What does it mean when we say that the tails of a normal curve are asymptotic?
Table of Contents
- 1 What does it mean when we say that the tails of a normal curve are asymptotic?
- 2 Why normal curve is asymptotic to the x-axis?
- 3 What does it mean to say that the exponential distribution is memoryless?
- 4 What does it mean to say that the graph of the normal distribution is symmetric?
- 5 What is the x-axis in a normal distribution?
- 6 Can a normal distribution across the x-axis?
What does it mean when we say that the tails of a normal curve are asymptotic?
The tails are asymptotic, which means that they approach but never quite meet the horizon (i.e. x-axis). For a perfectly normal distribution the mean, median and mode will be the same value, visually represented by the peak of the curve.
Why normal curve is asymptotic to the x-axis?
Two curves that get closer to each other but never intersects is the example of asymptotic. In the case of normal curve, we can see that the curve is close to x-axis and may infinitely touches the x- axis. Hence, the normal curve is asymptotic to the x-axis.
What does asymptomatic to the x-axis mean?
Asymptotes of functions Horizontal asymptotes are horizontal lines that the graph of the function approaches as x tends to +∞ or −∞. As the name indicates they are parallel to the x-axis. Vertical asymptotes are vertical lines (perpendicular to the x-axis) near which the function grows without bound.
What is the probability that a normal random variable is less than its mean?
In other words, the probability is 0.01 that the value of a normal variable is lower than 2.33 standard deviations below its mean.

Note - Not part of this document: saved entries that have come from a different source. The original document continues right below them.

-- ==== Sys2Proof/Syntax.lean ====
section
/-! DEFINITION. The sixteen operations of spec/opcode_table.json (R5, R102) with the operand fields of R103. -/

namespace Sys2Proof

/-- One constructor for each row of spec/opcode_table.json; the arguments are the operand fields of R103. -/
inductive Instr where
  /-- MODE.WR (R241). -/
  | modeWr (cgb bgpri : Bool)
  /-- MPAL.WR (R242). -/
  | mpalWr (sel : BitVec 1) (data : Byte)
  /-- CPAL.WR (R243). -/
  | cpalWr (isSprite : Bool) (pal : BitVec 3) (ci : BitVec 2) (rgb15 : BitVec 15)
  /-- STATUS.RD (R244). -/
  | statusRd
  /-- PAL.RESOLVE (R121 to R123). -/
  | palResolve (mode isSprite : Bool) (sel : BitVec 3) (ci : BitVec 2)
  /-- PAL.SPLIT (R124). -/
  | palSplit (rgb15 : BitVec 15)
  /-- TILE.ROWSEL (R141). -/
  | tileRowsel (row : BitVec 4) (tall yflip : Bool)
  /-- TILE.FETCH (R142 to R145). -/
  | tileFetch (tile : Byte) (bank : Bool) (off : BitVec 5)
  /-- TILE.PIXEL (R146). -/
  | tilePixel (b0 b1 : Byte) (c : BitVec 3) (xflip : Bool)
  /-- PB.BEGIN (R161). -/
  | pbBegin (ly : Byte)
  /-- PB.WRITE (R162, R163). -/
  | pbWrite (x : Byte) (ci : BitVec 2) (prio : Bool)
  /-- PB.READ (R164, R165). -/
  | pbRead (x ly : Byte)
  /-- PB.DISCARD (R166). -/
  | pbDiscard
  /-- SC.RENDER (R180 to R203). -/
  | scRender (ly : Byte) (tall : Bool)
  /-- FB.WRITE (R220 to R222). -/
  | fbWrite (x y : Byte) (ch : BitVec 2) (value : Byte)
  /-- FB.READ (R223, R224). -/
  | fbRead (x y : Byte) (ch : BitVec 2)
  deriving DecidableEq, Repr

end Sys2Proof
end

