-- ==== Sys2Proof/Machine/PriorityBuffer.lean ====
section
/-! DEFINITION. The Priority Buffer operations (43_priority_buffer.md). -/

namespace Sys2Proof.Machine

/-- PB.BEGIN (R161). -/
def execPbBegin (ly : Byte) (s : State) : Host.Outcome State Fault Refusal :=
  .next ((s.beginPb ly).setRes 0#32)

/-- PB.WRITE (R162, R163). -/
def execPbWrite (x : Byte) (ci : BitVec 2) (prio : Bool) (s : State) : Host.Outcome State Fault Refusal :=
  .next ((s.writePb x ci prio).setRes 0#32)

/-- PB.READ (R164, R165). -/
def execPbRead (x ly : Byte) (s : State) : Host.Outcome State Fault Refusal :=
  match s.readPb x ly with
  | ((ci, prio), s') => .next (s'.setRes ((BitVec.ofBool prio ++ ci : BitVec 3).setWidth 32))

/-- PB.DISCARD (R166). -/
def execPbDiscard (s : State) : Host.Outcome State Fault Refusal :=
  .next (s.discardPb.setRes 0#32)

end Sys2Proof.Machine
end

What does it mean to say that the exponential distribution is memoryless?
The exponential distribution is memoryless because the past has no bearing on its future behavior. Every instant is like the beginning of a new random period, which has the same distribution regardless of how much time has already elapsed. The exponential is the only memoryless continuous random variable.

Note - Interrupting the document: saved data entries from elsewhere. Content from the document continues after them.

/-- R244 after R241 and R161: once MODE.WR and PB.BEGIN have run, STATUS.RD returns what they wrote and nothing is free in
it. -/
def Obligations.StatusReadReportsWhatWasWritten : Prop :=
  ∀ (s : State) (cgb bgpri : Bool) (ly : Byte),
    ∃ t u, exec (.modeWr cgb bgpri) s = .next t ∧ exec (.pbBegin ly) t = .next u ∧
      exec .statusRd u = .next { u with
        res := BitVec.ofNat 32 (cgb.toNat + 2 * bgpri.toNat + 4 + 256 * ly.toNat + 65536 * s.fault.toNat) }

/-! ## Palette Resolver -/

/-- R121: PAL.RESOLVE in monochrome mode returns the shade, bits `2 ci + 1 : 2 ci` of `MPAL[sel]`, and changes nothing. -/
def Obligations.MonochromeResolveGivesShade : Prop :=
  ∀ (s : State) (sel : BitVec 3) (ci : BitVec 2), sel.toNat < 2 →
    exec (.palResolve false true sel ci) s =
      .next { s with res := BitVec.ofNat 32 ((s.mpalAt (BitVec.ofNat 1 sel.toNat)).toNat / 4 ^ ci.toNat % 4) }

/-- R122: PAL.RESOLVE in colour mode returns the stored entry, whichever it is, and changes nothing: after CPAL.WR of an entry
it returns the value written. -/
def Obligations.ColourResolveGivesStoredColour : Prop :=
  ∀ (s : State) (l : Bool) (p : BitVec 3) (k : BitVec 2) (rgb15 : BitVec 15),
    exec (.palResolve true l p k) s = .next { s with res := BitVec.ofNat 32 (s.cpalAt l p k).toNat } ∧
    exec (.palResolve true l p k) (s.writeCpal l p k rgb15) =
      .next { s.writeCpal l p k rgb15 with res := BitVec.ofNat 32 rgb15.toNat }

/-- R123: illegal operands of PAL.RESOLVE; SC.RENDER never produces them. -/
def Obligations.ResolveWithoutPaletteFaults : Prop :=
  ∀ s : State,
    (∀ (isSprite : Bool) (sel : BitVec 3) (ci : BitVec 2), s.fault = 0#4 → (2 ≤ sel.toNat ∨ isSprite = false) →
      exec (.palResolve false isSprite sel ci) s = .next (Spec.faulted s 1#4)) ∧
    Spec.renderKeepsFault s

/-- R124: PAL.SPLIT returns the three expanded channels; under `expand5 = zext_8` each is the 5-bit value. -/
def Obligations.SplitGivesThreeChannels : Prop :=
  ∀ (s : State) (rgb15 : BitVec 15),
    ∃ t, exec (.palSplit rgb15) s = .next t ∧ t = { s with res := t.res } ∧
      s.params.expand5.toList[rgb15.toNat % 32]? = some (t.res.extractLsb' 0 8) ∧
      s.params.expand5.toList[rgb15.toNat / 32 % 32]? = some (t.res.extractLsb' 8 8) ∧
      s.params.expand5.toList[rgb15.toNat / 1024 % 32]? = some (t.res.extractLsb' 16 8) ∧
      t.res.extractLsb' 24 8 = 0#8 ∧
      (s.params.expand5 = Params.defaults.expand5 →
        t.res.toNat = rgb15.toNat % 32 + 256 * (rgb15.toNat / 32 % 32) + 65536 * (rgb15.toNat / 1024))

/-! ## Tile Decoder -/

/-- R141: TILE.ROWSEL returns twice the row, mirrored in the sprite's height by the Y-flip; a row past the height faults, and
SC.RENDER passes none. -/
def Obligations.RowSelectionMirrorsAndDoubles : Prop :=
  ∀ s : State,
    (∀ (row : BitVec 4) (tall yflip : Bool),
      (row.toNat < Spec.height tall →
        exec (.tileRowsel row tall yflip) s =
          .next { s with
            res := BitVec.ofNat 32 (2 * (if yflip then Spec.height tall - 1 - row.toNat else row.toNat)) }) ∧
      (Spec.height tall ≤ row.toNat → s.fault = 0#4 →
        exec (.tileRowsel row tall yflip) s = .next (Spec.faulted s 1#4))) ∧
    Spec.renderKeepsFault s

/-- R142, R143, R144: TILE.FETCH of an odd offset faults with ILLEGAL_OP, whatever the bank; an even one with bank 1 in
monochrome mode with BAD_BANK, which SC.RENDER cannot raise; any other returns the bytes at `TILE_DATA_BASE + 16 * tile + off`
and the next address of the bank, and no address computation wraps. -/
def Obligations.FetchReadsTheRowsTwoBytes : Prop :=
  ∀ s : State,
    (∀ (tile : Byte) (bank : Bool) (off : BitVec 5),
      (off.toNat % 2 = 1 → s.fault = 0#4 → exec (.tileFetch tile bank off) s = .next (Spec.faulted s 1#4)) ∧
      (off.toNat % 2 = 0 → bank = true → s.mode.getLsbD 0 = false → s.fault = 0#4 →
        exec (.tileFetch tile bank off) s = .next (Spec.faulted s 2#4)) ∧
      (off.toNat % 2 = 0 → (bank = true → s.mode.getLsbD 0 = true) → s.params.wf = true →
        exec (.tileFetch tile bank off) s =
          .next { s with
            res := BitVec.ofNat 32
              ((memRead (if bank then s.vram1 else s.vram0)
                (s.params.tileDataBase.toNat + 16 * tile.toNat + off.toNat)).toNat +
              256 * (memRead (if bank then s.vram1 else s.vram0)
                (s.params.tileDataBase.toNat + 16 * tile.toNat + off.toNat + 1)).toNat) })) ∧
    Spec.renderKeepsFault s

/-- R146: TILE.PIXEL returns bit k of the second byte over bit k of the first, k the column, mirrored unless the X-flip is
set. -/
def Obligations.PixelPairsTheTwoPlanes : Prop :=
  ∀ (s : State) (b0 b1 : Byte) (c : BitVec 3) (xflip : Bool),
    exec (.tilePixel b0 b1 c xflip) s =
      .next { s with
        res := BitVec.ofNat 32
          (2 * (b1.toNat / 2 ^ (if xflip then c.toNat else 7 - c.toNat) % 2) +
          b0.toNat / 2 ^ (if xflip then c.toNat else 7 - c.toNat) % 2) }

/-- R148: a flip undoes a mirror. -/
def Obligations.FlipUndoesMirror : Prop :=
  ∀ s : State,
    (∀ (row mirrored : BitVec 4) (tall : Bool), row.toNat < Spec.height tall →
      mirrored.toNat = Spec.height tall - 1 - row.toNat →
      exec (.tileRowsel mirrored tall true) s = exec (.tileRowsel row tall false) s) ∧
    (∀ (b0 b1 : Byte) (c mirrored : BitVec 3), mirrored.toNat = 7 - c.toNat →
      exec (.tilePixel b0 b1 mirrored true) s = exec (.tilePixel b0 b1 c false) s)

/-! ## Priority Buffer -/

/-- R161: PB.BEGIN opens the scanline and invalidates every entry, keeping the entries' other bits; nothing else of the spec's
changes. -/
def Obligations.BeginOpensAndInvalidates : Prop :=
  ∀ (s : State) (ly : Byte),
    ∃ t, exec (.pbBegin ly) s = .next t ∧ t.pbOpen = true ∧ t.pbLy = ly ∧ t.pb.length = s.pb.length ∧
      (∀ (x : Nat) (e : PbEntry), s.pb[x]? = some e → t.pb[x]? = some ⟨false, e.ci, e.prio⟩) ∧
      t = { s with pbOpen := true, pbLy := ly, pbLySet := t.pbLySet, pb := t.pb, res := 0#32 }

/-- R162, R163: PB.WRITE to an open buffer stores entry x, every other entry and everything else staying; off the frame or
while closed it changes nothing and returns 0. -/
def Obligations.PbWriteStoresEntryOrNothing : Prop :=
  ∀ (s : State) (x : Byte) (ci : BitVec 2) (prio : Bool),
    (s.pbOpen = true → x.toNat < s.params.screenW → s.pb.length = s.params.screenW →
      ∃ t, exec (.pbWrite x ci prio) s = .next t ∧ t.pb[x.toNat]? = some ⟨true, ci, prio⟩ ∧
        (∀ n, n ≠ x.toNat → t.pb[n]? = s.pb[n]?) ∧ t = { s with pb := t.pb, res := 0#32 }) ∧
    ((s.pbOpen = false ∨ s.params.screenW ≤ x.toNat) →
      exec (.pbWrite x ci prio) s = .next { s with res := 0#32 })

/-- R110: the commands PB.FILL stands for leave the buffer open on the scanline with every entry live and as given, and
nothing else changed, so that what R297 asks for SC.RENDER is met. -/
def Obligations.PbFillMakesTheScanlineReady : Prop :=
  ∀ (s : State) (ly : Byte) (ci : BitVec 2) (prio : Bool), s.params.wf = true → s.pb.length = s.params.screenW →
    ∃ t, Spec.runAll (expandPbFill s.params.screenW ly ci prio) s = some t ∧
      t.pb = List.replicate s.params.screenW ⟨true, ci, prio⟩ ∧ t.spriteReady ly ∧
      t = { s with pbOpen := true, pbLy := ly, pbLySet := true, pb := t.pb, res := 0#32 }

/-- R164: PB.READ of a live entry returns it; of an entry that does not exist it returns three bits of which nothing is said, a
free value (log 5), and does not fault. No state of the spec's changes. -/
def Obligations.PbReadReturnsLiveEntryOrAnyBits : Prop :=
  ∀ (s : State) (x ly : Byte),
    (∀ (ci : BitVec 2) (prio : Bool),
      s.pbOpen = true → ly = s.pbLy → x.toNat < s.params.screenW → s.pb[x.toNat]? = some ⟨true, ci, prio⟩ →
      exec (.pbRead x ly) s = .next { s with res := BitVec.ofNat 32 (ci.toNat + 4 * prio.toNat) }) ∧
    ((s.pbOpen = false ∨ ly ≠ s.pbLy ∨ s.params.screenW ≤ x.toNat ∨
        ∀ e, s.pb[x.toNat]? = some e → e.valid = false) →
      ∃ (t : State) (v : BitVec 3), exec (.pbRead x ly) s = .next t ∧
        t = { s with res := BitVec.ofNat 32 v.toNat, freeCount := t.freeCount })

/-- R162 then R164: what PB.WRITE stored is what PB.READ of that scanline returns, until the next write to the column. -/
def Obligations.PbReadReturnsWhatPbWriteStored : Prop :=
  ∀ (s : State) (x y : Byte) (ci ci' : BitVec 2) (prio prio' : Bool),
    s.pbOpen = true → x.toNat < s.params.screenW → s.pb.length = s.params.screenW → y ≠ x →
    ∃ t u v, exec (.pbWrite x ci prio) s = .next t ∧ exec (.pbWrite y ci' prio') t = .next u ∧
      exec (.pbRead x s.pbLy) u = .next v ∧ v.res = BitVec.ofNat 32 (ci.toNat + 4 * prio.toNat)

/-- R166: PB.DISCARD closes the buffer and invalidates every entry, keeping the tag and the entries' other bits; of a closed
buffer, which has no valid entry, it changes nothing. -/
def Obligations.DiscardClosesAndInvalidates : Prop :=
  ∀ s : State,
    (∃ t, exec .pbDiscard s = .next t ∧ t.pbOpen = false ∧ t.pb.length = s.pb.length ∧
      (∀ (x : Nat) (e : PbEntry), s.pb[x]? = some e → t.pb[x]? = some ⟨false, e.ci, e.prio⟩) ∧
      t = { s with pbOpen := false, pb := t.pb, res := 0#32 }) ∧
    (s.pbOpen = false → (∀ e ∈ s.pb, e.valid = false) → exec .pbDiscard s = .next { s with res := 0#32 })

/-! ## Frame Buffer Writer -/

/-- R220, R221: FB.WRITE on the frame stores the channel, whatever it held, every other channel of every pixel and everything
else staying; off the frame, or to channel 3, it stores nothing, changes no state and returns 0. -/
def Obligations.FbWriteStoresOneChannelOrNothing : Prop :=
  ∀ (s : State) (x y : Byte) (ch : BitVec 2) (value : Byte),
    (Spec.onFrame s x y ch →
      ∃ t, exec (.fbWrite x y ch value) s = .next t ∧ t.fbAt x y ch = some value ∧
        (∀ x' y' ch', (x', y', ch') ≠ (x, y, ch) → t.fbAt x' y' ch' = s.fbAt x' y' ch') ∧
        t = { s with fb := t.fb, res := 0#32 }) ∧
    (¬ Spec.onFrame s x y ch → exec (.fbWrite x y ch value) s = .next { s with res := 0#32 })

/-- R223, R224: FB.READ returns a written channel of the frame; any other read returns eight bits of which nothing is said, a
free value (log 5). No state of the spec's changes. -/
def Obligations.FbReadReturnsWrittenChannelOrAnyBits : Prop :=
  ∀ (s : State) (x y : Byte) (ch : BitVec 2),
    (∀ v, Spec.onFrame s x y ch → s.fbAt x y ch = some v →
      exec (.fbRead x y ch) s = .next { s with res := BitVec.ofNat 32 v.toNat }) ∧
    ((¬ Spec.onFrame s x y ch ∨ s.fbAt x y ch = none) →
      ∃ (t : State) (v : Byte), exec (.fbRead x y ch) s = .next t ∧
        t = { s with res := BitVec.ofNat 32 v.toNat, freeCount := t.freeCount })

/-! ## Sprite Compositor -/

/-- R196, R201: SC.RENDER completes in every state, writes FB row `ly` and nothing else (the count of free values is the
model's own), returns 0, and what it writes does not depend on what FB held (the two runs draw the same free values, log 5). -/
def Obligations.RenderWritesOnlyItsRowOfTheFrame : Prop :=
  ∀ (s : State) (ly : Byte) (tall : Bool) (fb' : Memory),
    ∃ t u, exec (.scRender ly tall) s = .next t ∧ exec (.scRender ly tall) { s with fb := fb' } = .next u ∧
      t = { s with fb := t.fb, res := 0#32, freeCount := t.freeCount } ∧
      (∀ x y ch, y ≠ ly ∨ ¬ Spec.onFrame s x y ch → t.fbAt x y ch = s.fbAt x y ch) ∧
      (∀ x y ch, (t.fbAt x y ch = s.fbAt x y ch ∧ u.fbAt x y ch = cellAt fb' (fbKey x y ch)) ∨
        t.fbAt x y ch = u.fbAt x y ch)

What does it mean to say that the graph of the normal distribution is symmetric?
What is Normal Distribution? Normal distribution, also known as the Gaussian distribution, is a probability distribution that is symmetric about the mean, showing that data near the mean are more frequent in occurrence than data far from the mean. In graph form, normal distribution will appear as a bell curve.
Does a normal curve touch the x-axis?
The curve never touches the x axis. Theoretically, no matter how far in either direction the curve extends, it never meets the x axis—but it gets increasingly closer. The total area under a normal distribution curve is equal to 1.00, or 100\%.

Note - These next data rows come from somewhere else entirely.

/-- Settles O41: the state after is `discardPb` with the result 0, which of an idle buffer is the state before. -/
theorem discardClosesAndInvalidates : Obligations.DiscardClosesAndInvalidates := by
  intro s
  refine ⟨⟨_, exec_pbDiscard s, rfl, invalidEntries_length s.pb, fun _ _ he => invalidEntries_getElem?_of_getElem? he, rfl⟩,
    fun ho hv => ?_⟩
  rw [exec_pbDiscard, discardPb_eq_self ho hv, State.setRes]

/-! ## PB.WRITE -/

/-- PB.WRITE is its effect and the result 0 (R162). -/
theorem exec_pbWrite (s : State) (x : Byte) (ci : BitVec 2) (prio : Bool) :
    exec (.pbWrite x ci prio) s = .next ((s.writePb x ci prio).setRes 0#32) := rfl

/-- A write to the Priority Buffer changes its entries at most. -/
theorem writePb_eq_set_pb (s : State) (x : Byte) (ci : BitVec 2) (prio : Bool) :
    s.writePb x ci prio = { s with pb := (s.writePb x ci prio).pb } := by
  unfold State.writePb
  split <;> rfl

/-- The entry written, in an open buffer and on the frame (R162). -/
theorem writePb_getElem?_same {s : State} {x : Byte} (ho : s.pbOpen = true) (hx : x.toNat < s.params.screenW)
    (hl : s.pb.length = s.params.screenW) (ci : BitVec 2) (prio : Bool) :
    (s.writePb x ci prio).pb[x.toNat]? = some ⟨true, ci, prio⟩ := by
  rw [State.writePb, if_pos ⟨ho, hx⟩, List.getElem?_set_self (hl ▸ hx)]

/-- Every other entry stays, whether the write is stored or dropped (R162, R163). -/
theorem writePb_getElem?_other (s : State) {x : Byte} {n : Nat} (h : n ≠ x.toNat) (ci : BitVec 2) (prio : Bool) :
    (s.writePb x ci prio).pb[n]? = s.pb[n]? := by
  unfold State.writePb
  split
  · exact List.getElem?_set_ne h.symm
  · rfl

/-- A write while closed or off the frame is dropped (R163). -/
theorem writePb_eq_self {s : State} {x : Byte} (h : s.pbOpen = false ∨ s.params.screenW ≤ x.toNat) (ci : BitVec 2) (prio : Bool) :
    s.writePb x ci prio = s := by
  have hdrop : ¬ (s.pbOpen = true ∧ x.toNat < s.params.screenW) := by
    rintro ⟨ho, hx⟩
    rcases h with hclosed | hoff
    · simp [hclosed] at ho
    · omega
  rw [State.writePb, if_neg hdrop]

/-- Settles O37: the state after is `writePb` with the result 0, which stores one entry or is the state before. -/
theorem pbWriteStoresEntryOrNothing : Obligations.PbWriteStoresEntryOrNothing := by
  intro s x ci prio
  constructor
  · intro ho hx hl
    exact ⟨_, exec_pbWrite s x ci prio, writePb_getElem?_same ho hx hl ci prio, fun _ hn => writePb_getElem?_other s hn ci prio,
      congrArg (·.setRes 0#32) (writePb_eq_set_pb s x ci prio)⟩
  · intro hdrop
    rw [exec_pbWrite, writePb_eq_self hdrop, State.setRes]

/-! ## PB.READ -/

/-- The bits of an entry in a result word, as a number (R164). -/
theorem entryWord_eq (ci : BitVec 2) (prio : Bool) :
    (BitVec.ofBool prio ++ ci : BitVec 3).setWidth 32 = BitVec.ofNat 32 (ci.toNat + 4 * prio.toNat) := by
  rw [← BitVec.ofNat_toNat, toNat_append_eq_add, BitVec.toNat_ofBool, Nat.add_comm]
  rfl

/-- PB.READ of a live entry answers its bits and leaves the state alone (R164). -/
theorem exec_pbRead_live {s : State} {x ly : Byte} {e : PbEntry} (h : s.pbEntryAt x ly = some e) :
    exec (.pbRead x ly) s = .next (s.setRes (BitVec.ofNat 32 (e.ci.toNat + 4 * e.prio.toNat))) := by
  rw [exec_pbRead, readPb_live h, entryWord_eq]

/-- The two parts of three bits, put together again. -/
theorem ofBool_append_extractLsb' (v : BitVec 3) : (BitVec.ofBool (v.getLsbD 2) ++ v.extractLsb' 0 2 : BitVec 3) = v := by
  revert v
  decide

/-- PB.READ of an entry that does not exist answers a free value and counts it (R165). -/
theorem exec_pbRead_missing {s : State} {x ly : Byte} (h : s.pbEntryAt x ly = none) :
    exec (.pbRead x ly) s = .next (s.drawFree.setRes (BitVec.ofNat 32 (Config.freePbEntry s.freeCount).toNat)) := by
  rw [exec_pbRead, readPb_missing h, ofBool_append_extractLsb', BitVec.ofNat_toNat]

/-- A query finds no entry in a closed buffer, of another scanline, off the frame, or where none has been written (R164). -/
theorem pbEntryAt_eq_none {s : State} {x ly : Byte} (h : s.pbOpen = false ∨ ly ≠ s.pbLy ∨ s.params.screenW ≤ x.toNat ∨
    ∀ e, s.pb[x.toNat]? = some e → e.valid = false) : s.pbEntryAt x ly = none := by
  rw [Option.eq_none_iff_forall_ne_some]
  intro e he
  obtain ⟨ho, hly, hx, hentry, hvalid⟩ := pbEntryAt_eq_some.1 he
  rcases h with hclosed | hother | hoff | hinvalid
  · simp [hclosed] at ho
  · exact hother hly
  · omega
  · simp [hinvalid e hentry] at hvalid

/-- Settles O39: the query finds the live entry, or none in each of the four other cases. -/
theorem pbReadReturnsLiveEntryOrAnyBits : Obligations.PbReadReturnsLiveEntryOrAnyBits := by
  intro s x ly
  constructor
  · intro ci prio ho hly hx hentry
    exact exec_pbRead_live (pbEntryAt_eq_some.2 ⟨ho, hly, hx, hentry, rfl⟩)
  · intro hmissing
    exact ⟨_, _, exec_pbRead_missing (pbEntryAt_eq_none hmissing), rfl⟩

/-- Settles O40: the first write makes the entry live, and the second, to another column, leaves it and the tag alone. -/
theorem pbReadReturnsWhatPbWriteStored : Obligations.PbReadReturnsWhatPbWriteStored := by
  intro s x y ci ci' prio prio' ho hx hl hy
  let t := (s.writePb x ci prio).setRes 0#32
  let u := (t.writePb y ci' prio').setRes 0#32
  have hentry : u.pb[x.toNat]? = some ⟨true, ci, prio⟩ :=
    (writePb_getElem?_other t (BitVec.toNat_ne.1 hy.symm) ci' prio').trans (writePb_getElem?_same ho hx hl ci prio)
  have hlive : u.pbEntryAt x s.pbLy = some ⟨true, ci, prio⟩ :=
    pbEntryAt_eq_some.2 ⟨by simp [u, t, ho], by simp [u, t], by simpa [u, t] using hx, hentry, rfl⟩
  exact ⟨t, u, _, exec_pbWrite .., exec_pbWrite .., exec_pbRead_live hlive, rfl⟩

end Sys2Proof.Machine
end

section
/-! PROOFS of the family 44_sprite_compositor.md, the pixels: SC.RENDER is the drawing, one after the other, of the pixels its visible
sprites have on the scanline, a list that depends on MODE.CGB, OAM, VRAM and the parameters alone (R182 to R190). So it does nothing
where the list is empty (R184, R203), and does not see what neither the list nor the work for a pixel reads (R185, R187, R191,
R192). -/

namespace Sys2Proof.Machine

/-! ## The pixels of a scanline -/

/-- A sprite's pixel as SC.RENDER draws it: its sprite's flags (R82), its screen column and its colour index. -/
structure SpritePixel where
  attr : Byte
  x : Byte
  ci : BitVec 2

What term defines that the normal curve gets closer and closer to the horizontal axis but never touches it?
Asymptotic means that the normal curve gets closer and closer to the X-axis but never actually touches it.
What is the x-axis in a normal distribution?
Figure 9.6: {The normal distribution with mean mu=0 and standard deviation sigma=1. The x-axis corresponds to the value of some variable, and the y-axis tells us something about how likely we are to observe that value. However, notice that the y-axis is labelled “Probability Density” and not “Probability”.
Can a normal distribution across the x-axis?
Each normal distribution is defined by µ (mean) and σ (standard deviation; σ determines the sharpness or flatness of the curve). Characteristics of the Normal Distribution Curve: (The curve never crosses the x-axis.)
What does it mean to say that the exponential distribution is memoryless quizlet?
What does it mean to say that the exponential distribution is “memoryless”? it has a constant failure rate. The probability distribution of a discrete random variable is called its probability. mass function.